There are two obvious approaches to this problem. This expression can be differentiated as is by using the Chain Rule to differentiate the outer power and then using the Quotient Rule to differentiate the rational expression. An alternate approach is to rewrite the expression as the quotient of two 7th powers. With this approach the Quotient Rule is applied first and the Chain Rule will be needed twice -- once for the 7th power in the numerator and once for the 7th power in the denominator.
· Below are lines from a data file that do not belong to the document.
-- ==== Sys2Proof/Tests/States.lean ====
section
/-! SUPPORT. Small states for the tests: a running engine, one context with one submission ring, flits, passes. -/
namespace Sys2Proof.Tests

open Sys2Proof Sys2Proof.Machine

/-- A running engine: booted, its store initialised, quadrants released, Drover at work. -/
def live : State := { State.reset with
  bring := { Bringup.reset with step := 8, bootWritten := true, bootState := 2, initDone := true, released := true, partUsed := 0x02020418 },
  drover := ⟨true, true, 0, 0⟩ }

/-- A context that may do everything: asid 5, every window, every ring, the ring context. -/
def ctx1 : Ctx := { valid := true, ringContext := true, mgmtAllowed := true, engineEvents := true, memModel := 0, asid := 5,
                    ringAllow := 0xFFFF, msgVector := List.replicate 16 0, windows := BitVec.ofNat 512 (2 ^ 512 - 1),
                    headerAddr := List.replicate 16 0x8000, halted := false, fault := none, commitWaits := false, calib := none }

/-- A submission ring of 16 entries, empty, and the same with an entry to fetch. -/
def sub : Ring := { Ring.idle with active := true, version := 2, sizeLog2 := 4, compRing := 1, baseAddr := 0x1000, headerAddr := 0x8000 }
def sub1 : Ring := { sub with producer := 1 }

/-- Context 1 with a ring 0. -/
def withRing (r : Ring) : State := { live with ctxs := [(1, ctx1)], rings := [(16, r)] }

/-- A fetched descriptor with its parameter block. -/
def fetched (d block : List Byte) : Fetched := ⟨d, 0x1000, block, 0x2000, false⟩

/-- Context 1 with a descriptor at the head of its ring 0. -/
def headed (d block : List Byte) : State := withRing { sub1 with head := some (fetched d block) }

/-- A descriptor of an opcode, class 0, with fields (offset, length, value). -/
def desc (op : Nat) (fs : List (Nat × Nat × Nat)) : List Byte := layout 64 ((0, 1, op) :: fs)

/-- A pass of context 1, ring 0 in slot 0. -/
def pass0 (b : Body) : Pass := newPass live 1 0 (desc 0 []) b

/-- The running engine with one context and one pass. -/
def withPass (p : Pass) : State := { withRing sub with passes := [p] }

/-- A link that is up with its first credits. -/
def linkUp : Link := { Link.reset with
  trained := true, status := 3, elecIdle := false, aligned := 2, credCtrl := 64, credData := 256, ackLimit := 20 }

/-- The running engine with both links up and a ready ring of four positions, at position 1. -/
def ringed : State := { live with
  links := [linkUp, linkUp], net := { RingNet.reset with
    censusState := 2, censusId := 1, position := 1, positionCount := 4, members := [0, 1, 2, 3], shards := some 4 } }

/-- A flit with the CRC that its bytes call for. -/
def flit (ty seq : Nat) (payload : List Byte) : Flit :=
  let f : Flit := ⟨BitVec.ofNat 4 ty, BitVec.ofNat 16 seq, 0xFFFF, false, false, 0, 0, 0, 0, 0, slice payload 0 496, 0⟩
  { f with crc := flitCrc f }

/-- A DATA flit of some bytes. -/
def dataFlit (kind id : Nat) (bs : List Byte) : Flit :=
  let f : Flit := ⟨1, 0, 0xFFFF, false, false, 0, 0, BitVec.ofNat 9 bs.length, BitVec.ofNat 2 kind, BitVec.ofNat 32 id, slice bs 0 496, 0⟩
  { f with crc := flitCrc f }

/-- A CTRL flit with a message of a code to every engine of the lap. -/
def msgFlit (code : Nat) (fs : List (Nat × Nat)) : Flit := flit 2 0 (mkMsg code 0 lapDst fs)

end Sys2Proof.Tests
end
Preferring to minimize the number of times the Chain Rule is appled, the first approach is adopted here:

Define f(u) = u^7  and g(x) = (x-Pi)/(x^2-4)  so that F(x) = f(g(x)) . Now,

  `F'`(x) = `f '`(g(x))*`g'`(x)                          

  `` = 7*g(x)^6*diff((x-Pi)/(x^2-4),x)  

                            `` = 7*((x-Pi)/(x^2-4))^6    (1*(x^2-4)-2*x*(x-Pi))/((x^2-4)^2)  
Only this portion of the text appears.